A Antropologia Teatral e a transformação da sociedade

Segundo Eugênio Barba, a Antropologia Teatral é o estudo do comportamento cênico pré-expressivo que se encontra na base dos diferentes gêneros, estilos e papéis, e das tradições pessoais ou coletivas. Em outras palavras, a Antropologia Teatral estuda aquilo que existe em comum entre as manifestações de teatro/dança em diferentes partes do mundo, onde pesquisadores buscam identificar os princípios e as técnicas utilizadas nestas manifestações. Como, por exemplo, as semelhanças entre a chula do Rio Grande do Sul e o Kathakali Indiano; entre o Butoh Japonês e a Capoeira da Angola.

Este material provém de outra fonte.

-- ==== Sys2Proof/Machine/State.lean ====
section
/-! DEFINITION. State.lean: the whole state of one instance of the block (10_state.md rule R20), the response it gives (30_encoding.md
rule R84), the outcomes of a step, and the state after reset (rule R35). Plain data throughout. -/

namespace Sys2Proof.Machine

/-- A live Byte Buffer (10_state.md rule R24): its capacity in bytes and its contents. `len` is the number of bytes of `data`, which
rule R24 requires (`|b.data| = b.len`), so it is computed (`Buf.len`) and not stored a second time. Storage above `len` is not
state (rule R25). -/
structure Buf where
  cap : Nat
  data : Bytes
  deriving DecidableEq, Repr

/-- `b.len` (rule R24). -/
def Buf.len (b : Buf) : Nat := b.data.length

/-- A Bit-Store (rule R21): the nominal width and the three buffers that share it. Store buffers are always live (rule R24). -/
structure BitStore where
  numBits : Nat
  tdi : Buf
  tdo : Buf
  mask : Buf
  deriving DecidableEq, Repr

/-- The six Bit-Stores `S[0..5]` (rule R23). -/
structure Stores where
  hir : BitStore
  hdr : BitStore
  sir : BitStore
  sdr : BitStore
  tir : BitStore
  tdr : BitStore
  deriving DecidableEq, Repr

/-- The error kinds, in the order of their status codes (60_exceptions.md rule R230). -/
inductive ErrorKind where
  | allocationError
  | malformedHexError
  | malformedValueError
  | unknownCommandError
  | unknownFieldError
  | malformedLineError
  deriving DecidableEq, Repr

/-- What a successful command returns (30_encoding.md rule R84). -/
inductive Result where
  /-- Nothing follows the status. -/
  | empty
  /-- `BREAD`: the buffer's length and its bytes in buffer order. -/
  | bytes (len : Nat) (data : Bytes)
  /-- `HEXREN`: the hex text. -/
  | text (chars : Bytes)
  /-- `MERGE` and `CHAIN`: `totalBits`. -/
  | totalBits (n : Nat)
  /-- `QUERY`: the four parts of a Bit-Store. -/
  | store (numBits : Nat) (tdi tdo mask : Bytes)
  deriving DecidableEq, Repr

/-- The response of a command that is not refused (00_scope.md rule R7): `ok(result)` or `error(kind)`. -/
inductive Response where
  | ok (r : Result)
  | error (k : ErrorKind)
  deriving DecidableEq, Repr

/-- What the host does to the block between two steps: it presents a command packet, or it asserts the reset input
(70_reset_and_hazards.md rule R260). -/
inductive HostEvent where
  | command (p : Packet)
  | reset
  deriving DecidableEq, Repr

/-- The state. `stores` and `scratch` are the whole state the spec gives the block (rule R20). `maxBytes` is the parameter `MAXBYTES`
of rule R6 (`none`: no bound), and the length of `scratch` is the parameter `NSCRATCH`: no step changes either (log entry 1).
`response` and `script` are the port's two sides (rule R36), which the model holds here because a step has no other argument or
result: the response the block gave last (log entry 3), and what the host does next, oldest first (log entry 2). -/
structure State where
  stores : Stores
  scratch : List (Option Buf)
  maxBytes : Option Nat
  response : Option Response
  script : List HostEvent
  deriving DecidableEq, Repr

/-- No command stops the machine with a fault: the spec's errors are statuses in a response, after which the block is ready for the
next command (60_exceptions.md rules R237, R242). So there is no fault to name (log entry 23). -/
inductive Fault where
  deriving DecidableEq, Repr

/-- The refusals: commands to which the spec gives no meaning (00_scope.md rule R7, 60_exceptions.md rule R240). Each is safe: the
model stops where a real block would do something the spec does not say. -/
inductive Refusal where
  /-- Raised by an arm of `exec` that has no meaning yet. Safe. -/
  | notModelled (mnemonic : String)
  /-- Raised by the port for a packet that is not well formed (rule R95). Safe. -/
  | badPacket
  /-- Raised by operand resolution for a `bid` that names no buffer (rules R30, R120). Safe. -/
  | badBufferId
  /-- Raised by operand resolution where a command other than a command line would write a store buffer (rules R28, R120). Safe. -/
  | storeBufferWrite
  /-- Raised by operand resolution for a scratch buffer that is not live (rule R120). Safe. -/
  | notLive
  /-- Raised by `BCREATE` on a live scratch buffer (rule R122). Safe. -/
  | alreadyLive
  /-- Raised by `MERGE` whose destination is one of its operands (rule R161). Safe. -/
  | destinationIsOperand
  /-- Raised by `MERGE` for a width above `8 * len` of its buffer (rules R53, R161). Safe. -/
  | widthExceedsBuffer
  deriving DecidableEq, Repr

/-- A store buffer after reset (rule R35): live, empty, capacity 0. -/
def Buf.atReset : Buf := { cap := 0, data := [] }

/-- A Bit-Store after reset (rule R35). -/
def BitStore.atReset : BitStore := { numBits := 0, tdi := Buf.atReset, tdo := Buf.atReset, mask := Buf.atReset }

/-- The six Bit-Stores after reset: "all six zeroed" (rule R35). -/
def Stores.atReset : Stores :=
  { hir := BitStore.atReset, hdr := BitStore.atReset, sir := BitStore.atReset,
    sdr := BitStore.atReset, tir := BitStore.atReset, tdr := BitStore.atReset }

/-- The machine right after reset (rule R35): all stores zeroed, no scratch buffer live; the parameters at the values log entry 1
names, nothing presented yet and no response yet (log entries 2 and 3). -/
def State.reset : State :=
  { stores := Stores.atReset
    scratch := List.replicate Config.nscratchAtReset none
    maxBytes := Config.maxBytesAtReset
    response := none
    script := [] }

end Sys2Proof.Machine
end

Neste pequeno texto pretendo abordar superficialmente questões relativas aos princípios da própria Antropologia Teatral que, em meu ponto de vista, difere e por vezes transcende os significados inerentes a Antropologia cultural, pois quando a Antropologia Teatral passa a considerar o teatro como processo do desenvolvimento criativo do ator, ou, mais especificamente, “do corpo em vida do ator”, está também dizendo que, quem a pratica, busca respostas que não estão restritas somente aos costumes-hábitos; constituição cultural ou processos evolutivos de determinadas comunidades.

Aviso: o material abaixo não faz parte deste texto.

-- ==== Sys2Proof/Laws/Operands.lean ====
section
/-! SUPPORT. Laws/Operands.lean: one lemma for each shared operation that says all it can do: buffer ids (R30), operand resolution
(R120), growth (R121), and writing a buffer's contents. -/

namespace Sys2Proof

/-! ## Indices -/

theorem Reg.ofIndex_eq_some {n : Nat} {r : Reg} : Reg.ofIndex n = some r ↔ n = r.index := by
  constructor
  · intro h
    match n, h with
    | 0, h => cases h; rfl
    | 1, h => cases h; rfl
    | 2, h => cases h; rfl
    | 3, h => cases h; rfl
    | 4, h => cases h; rfl
    | 5, h => cases h; rfl
  · rintro rfl; cases r <;> rfl

theorem Field.ofIndex_eq_some {n : Nat} {f : Field} : Field.ofIndex n = some f ↔ n = f.index := by
  constructor
  · intro h
    match n, h with
    | 0, h => cases h; rfl
    | 1, h => cases h; rfl
    | 2, h => cases h; rfl
  · rintro rfl; cases f <;> rfl

theorem Reg.index_lt (r : Reg) : r.index < 6 := by cases r <;> decide

theorem Field.index_lt (f : Field) : f.index < 3 := by cases f <;> decide

theorem Reg.exists_index {n : Nat} (h : n < 6) : ∃ r : Reg, r.index = n := by
  match n, h with
  | 0, _ => exact ⟨.hir, rfl⟩
  | 1, _ => exact ⟨.hdr, rfl⟩
  | 2, _ => exact ⟨.sir, rfl⟩
  | 3, _ => exact ⟨.sdr, rfl⟩
  | 4, _ => exact ⟨.tir, rfl⟩
  | 5, _ => exact ⟨.tdr, rfl⟩

theorem Field.exists_index {n : Nat} (h : n < 3) : ∃ f : Field, f.index = n := by
  match n, h with
  | 0, _ => exact ⟨.tdi, rfl⟩
  | 1, _ => exact ⟨.tdo, rfl⟩
  | 2, _ => exact ⟨.mask, rfl⟩

theorem Reg.mem_all (r : Reg) : r ∈ Reg.all := by cases r <;> decide

theorem Field.mem_all (f : Field) : f ∈ Field.all := by cases f <;> decide

end Sys2Proof

namespace Sys2Proof.Machine

/-! ## Buffer ids -/

/-- All an id can name (rule R30): below `0x12` a store buffer, from `0x80` on a scratch buffer the block has, and nothing else. -/
theorem bufRef_cases (n : Nat) (id : Byte) :
    (∃ r f, id.toNat = 3 * r.index + f.index ∧ bufRef n id = some (.store r f)) ∨
    (∃ i, id.toNat = 0x80 + i ∧ i < n ∧ bufRef n id = some (.scratch i)) ∨
    (((0x12 ≤ id.toNat ∧ id.toNat < 0x80) ∨ 0x80 + n ≤ id.toNat) ∧ bufRef n id = none) := by
  by_cases h : id.toNat < 0x12
  · obtain ⟨r, hr⟩ := Reg.exists_index (n := id.toNat / 3) (by omega)
    obtain ⟨f, hf⟩ := Field.exists_index (n := id.toNat % 3) (by omega)
    refine .inl ⟨r, f, by omega, ?_⟩
    rw [bufRef, if_pos h, Reg.ofIndex_eq_some.2 hr.symm, Field.ofIndex_eq_some.2 hf.symm]
  · by_cases h2 : 0x80 ≤ id.toNat ∧ id.toNat < 0x80 + n
    · exact .inr (.inl ⟨id.toNat - 0x80, by omega, by omega, by rw [bufRef, if_neg h, if_pos h2]⟩)
    · exact .inr (.inr ⟨by omega, by rw [bufRef, if_neg h, if_neg h2]⟩)

theorem bufRef_store {n : Nat} {id : Byte} {r : Reg} {f : Field} (h : id.toNat = 3 * r.index + f.index) :
    bufRef n id = some (.store r f) := by
  have hr := Reg.index_lt r
  have hf := Field.index_lt f
  rw [bufRef, if_pos (by omega), Reg.ofIndex_eq_some.2 (show id.toNat / 3 = r.index by omega),
    Field.ofIndex_eq_some.2 (show id.toNat % 3 = f.index by omega)]

theorem bufRef_scratch {n i : Nat} {id : Byte} (h : id.toNat = 0x80 + i) (hi : i < n) : bufRef n id = some (.scratch i) := by
  rw [bufRef, if_neg (by omega), if_pos (by omega), h, Nat.add_sub_cancel_left]

theorem bufRef_none {n : Nat} {id : Byte} (h : (0x12 ≤ id.toNat ∧ id.toNat < 0x80) ∨ 0x80 + n ≤ id.toNat) :
    bufRef n id = none := by
  rw [bufRef, if_neg (by omega), if_neg (by omega)]

/-! ## Resolution -/

/-- `resolve(id, WRITE)` of a live scratch buffer. -/
theorem resolveWrite_of_holds {s : State} {id : Byte} {i : Nat} {b : Buf} (h : ScratchHolds s id i b) :
    resolveWrite s id = .ok (i, b) := by
  simp only [resolveWrite, resolveSlot, bufRef_scratch h.1 (State.lt_of_slot h.2), h.2]

/-- All `resolve(id, WRITE)` can do. -/
theorem resolveWrite_eq_ok {s : State} {id : Byte} {i : Nat} {b : Buf} :
    resolveWrite s id = .ok (i, b) ↔ ScratchHolds s id i b := by
  refine ⟨fun h => ?_, resolveWrite_of_holds⟩
  obtain ⟨r, f, -, hb⟩ | ⟨j, hj, -, hb⟩ | ⟨-, hb⟩ := bufRef_cases s.nscratch id <;>
    simp only [resolveWrite, resolveSlot, hb] at h
  · cases h
  · cases hs : s.slot j <;> simp only [hs] at h <;> cases h
    exact ⟨hj, hs⟩
  · cases h

/-- All `resolve(id, READ)` can do. -/
theorem resolveRead_eq_ok {s : State} {id : Byte} {b : Buf} : resolveRead s id = .ok b ↔ Readable s id b := by
  constructor
  · intro h
    obtain ⟨r, f, hi, hb⟩ | ⟨j, hj, -, hb⟩ | ⟨-, hb⟩ := bufRef_cases s.nscratch id <;>
      simp only [resolveRead, hb] at h
    · cases h; exact .inr ⟨r, f, hi, rfl⟩
    · cases hs : s.slot j <;> simp only [hs] at h <;> cases h
      exact .inl ⟨j, hj, hs⟩
    · cases h
  · rintro (⟨i, hi, hs⟩ | ⟨r, f, hi, rfl⟩)
    · simp only [resolveRead, bufRef_scratch hi (State.lt_of_slot hs), hs]
    · simp only [resolveRead, bufRef_store hi]

/-- The slot an id names, live or not. -/
theorem resolveSlot_eq_ok {s : State} {id : Byte} {i : Nat} :
    resolveSlot s id = .ok i ↔ id.toNat = 0x80 + i ∧ i < s.nscratch := by
  constructor
  · intro h
    obtain ⟨r, f, -, hb⟩ | ⟨j, hj, hlt, hb⟩ | ⟨-, hb⟩ := bufRef_cases s.nscratch id <;>
      simp only [resolveSlot, hb] at h <;> cases h
    exact ⟨hj, hlt⟩
  · rintro ⟨h, hi⟩
    simp only [resolveSlot, bufRef_scratch h hi]

theorem resolveWrite_refuses {s : State} {id : Byte} {r : Refusal} (h : WriteRefusedWith s id r) :
    resolveWrite s id = .refuse r := by
  obtain ⟨rfl, h⟩ | ⟨rfl, h⟩ | ⟨rfl, i, h, hi, hs⟩ := h
  · simp only [resolveWrite, resolveSlot, bufRef_none h]
  · obtain ⟨r, f, -, hb⟩ | ⟨j, hj, -, -⟩ | ⟨hj, -⟩ := bufRef_cases s.nscratch id
    · simp only [resolveWrite, resolveSlot, hb]
    · exact absurd h (by unfold NamesStore; omega)
    · exact absurd h (by unfold NamesStore; omega)
  · simp only [resolveWrite, resolveSlot, bufRef_scratch h hi, hs]

theorem resolveRead_refuses {s : State} {id : Byte} {r : Refusal} (h : ReadRefusedWith s id r) :
    resolveRead s id = .refuse r := by
  obtain ⟨rfl, h⟩ | ⟨rfl, i, h, hi, hs⟩ := h
  · simp only [resolveRead, bufRef_none h]
  · simp only [resolveRead, bufRef_scratch h hi, hs]

/-- A command that writes a live scratch buffer goes on with it. -/
theorem withWrite_of_holds {s : State} {id : Byte} {i : Nat} {b : Buf} (k : Nat → Buf → Out) (h : ScratchHolds s id i b) :
    withWrite s id k = k i b := by
  simp only [withWrite, resolveWrite_of_holds h]

/-- A command that reads a readable buffer goes on with it. -/
theorem withRead_of_readable {s : State} {id : Byte} {b : Buf} (k : Buf → Out) (h : Readable s id b) : withRead s id k = k b := by
  simp only [withRead, resolveRead_eq_ok.2 h]

/-- A command with a written operand answers a next state only for a live scratch buffer, and then it is what it goes on with. -/
theorem withWrite_eq_next {s t : State} {id : Byte} {k : Nat → Buf → Out} :
    withWrite s id k = .next t ↔ ∃ i b, ScratchHolds s id i b ∧ k i b = .next t := by
  constructor
  · intro h
    unfold withWrite at h
    cases hr : resolveWrite s id with
    | refuse r => simp only [hr] at h; cases h
    | ok ib => simp only [hr] at h; exact ⟨ib.1, ib.2, resolveWrite_eq_ok.1 hr, h⟩
  · rintro ⟨i, b, hb, hk⟩
    rw [withWrite_of_holds k hb, hk]

/-- A command with a read operand answers a next state only for a readable buffer, and then it is what it goes on with. -/
theorem withRead_eq_next {s t : State} {id : Byte} {k : Buf → Out} :
    withRead s id k = .next t ↔ ∃ b, Readable s id b ∧ k b = .next t := by
  constructor
  · intro h
    unfold withRead at h
    cases hr : resolveRead s id with
    | refuse r => simp only [hr] at h; cases h
    | ok b => simp only [hr] at h; exact ⟨b, resolveRead_eq_ok.1 hr, h⟩
  · rintro ⟨b, hb, hk⟩
    rw [withRead_of_readable k hb, hk]

theorem withWrite_refused {s : State} {id : Byte} {r : Refusal} (k : Nat → Buf → Out) (h : WriteRefusedWith s id r) :
    withWrite s id k = .refused r := by
  simp only [withWrite, resolveWrite_refuses h]

theorem withRead_refused {s : State} {id : Byte} {r : Refusal} (k : Buf → Out) (h : ReadRefusedWith s id r) :
    withRead s id k = .refused r := by
  simp only [withRead, resolveRead_refuses h]

/-! ## Growth, and writing contents -/

theorem fits_eq_false {maxBytes : Option Nat} {n : Nat} : fits maxBytes n = false ↔ ∃ m, maxBytes = some m ∧ m < n := by
  cases maxBytes <;> simp [fits]

theorem fits_mono {maxBytes : Option Nat} {m n : Nat} (h : fits maxBytes n = true) (hle : m ≤ n) : fits maxBytes m = true := by
  cases maxBytes with
  | none => rfl
  | some k => simp only [fits, decide_eq_true_eq] at h ⊢; omega

theorem fits_max {maxBytes : Option Nat} {m n : Nat} (hm : fits maxBytes m = true) (hn : fits maxBytes n = true) :
    fits maxBytes (max m n) = true := by
  rcases Nat.le_total m n with h | h
  · rwa [Nat.max_eq_right h]
  · rwa [Nat.max_eq_left h]

@[simp] theorem fits_zero (maxBytes : Option Nat) : fits maxBytes 0 = true := by cases maxBytes <;> simp [fits]

/-- Storing bytes that fit `MAXBYTES`. -/
theorem storeBytes_of_fits {s : State} {i : Nat} {b : Buf} {Y : Bytes} {res : Result} (h : fits s.maxBytes Y.length = true) :
    storeBytes s i b Y res =
      .next ((s.setSlot i (some { cap := max b.cap Y.length, data := Y })).respond (.ok res)) := by
  simp only [storeBytes, ensure, h, if_true]; rfl

/-- Storing bytes that do not fit `MAXBYTES`. -/
theorem storeBytes_of_not_fits {s : State} {i : Nat} {b : Buf} {Y : Bytes} {res : Result}
    (h : fits s.maxBytes Y.length = false) : storeBytes s i b Y res = .next (s.respond (.error .allocationError)) := by
  simp [storeBytes, ensure, h, raise]

/-- All that storing bytes can do: it always answers, with the bytes stored or with `AllocationError`. -/
theorem storeBytes_cases (s : State) (i : Nat) (b : Buf) (Y : Bytes) (res : Result) :
    (fits s.maxBytes Y.length = true ∧ storeBytes s i b Y res =
      .next ((s.setSlot i (some { cap := max b.cap Y.length, data := Y })).respond (.ok res))) ∨
    (fits s.maxBytes Y.length = false ∧ storeBytes s i b Y res = .next (s.respond (.error .allocationError))) := by
  cases h : fits s.maxBytes Y.length
  · exact .inr ⟨rfl, storeBytes_of_not_fits h⟩
  · exact .inl ⟨rfl, storeBytes_of_fits h⟩

/-! ## The locations a state holds -/

/-- Two states with the same stores, the same number of slots and the same buffer behind an id read the same byte there. -/
theorem State.readByte_congr {s t : State} {id : Byte} (hn : t.nscratch = s.nscratch)
    (hst : ∀ r f, id.toNat = 3 * r.index + f.index → (t.store r).field f = (s.store r).field f)
    (hsl : ∀ i, id.toNat = 0x80 + i → t.slot i = s.slot i) (off : Nat) : t.readByte id off = s.readByte id off := by
  obtain ⟨r, f, hi, hb⟩ | ⟨i, hi, -, hb⟩ | ⟨-, hb⟩ := bufRef_cases s.nscratch id
  · simp only [State.readByte, State.bufAt, hn, hb, hst r f hi]
  · simp only [State.readByte, State.bufAt, hn, hb, hsl i hi]
  · simp only [State.readByte, State.bufAt, hn, hb]

end Sys2Proof.Machine
end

A Antropologia Teatral vai além, levanta questionamentos pertinentes ao homem como centro, como construtor de seu próprio corpo, como ser em estado enérgico e, o mais interessante, o homem em uma situação de representação – a representação de uma idéia onde o ator/humano se coloca como ser pensante, questionador. Talvez, como desejou Brecht e tantos outros. Não o ator interpretativo, reprodutor e/ou simplesmente transmissor de uma idéia. Burnier nos dizia: A busca do ator, assim como a de todo o artista que quer algo mais do que um simples reconhecimento social e econômico, é a incontestável tentativa de reavivar a memória. Mas se nossa memória é na verdade nossas percepções e desejos mais profundos adormecidos. Acordá-la, significa ao ator, quase que um redescobrir-se. Porém, para que isto ocorra, é preciso que o ator exija de si mesmo uma entrega permanente, realize um trabalho cotidiano, desenvolva humildade e generosidade, reconstrua sua percepção e sensibilidade acerca da vida, sistematize e codifique suas pesquisas, e constitua para si um arcabouço técnico capaz de possibilitar a desconstrução e reconstrução permanente de sua vida/trabalho.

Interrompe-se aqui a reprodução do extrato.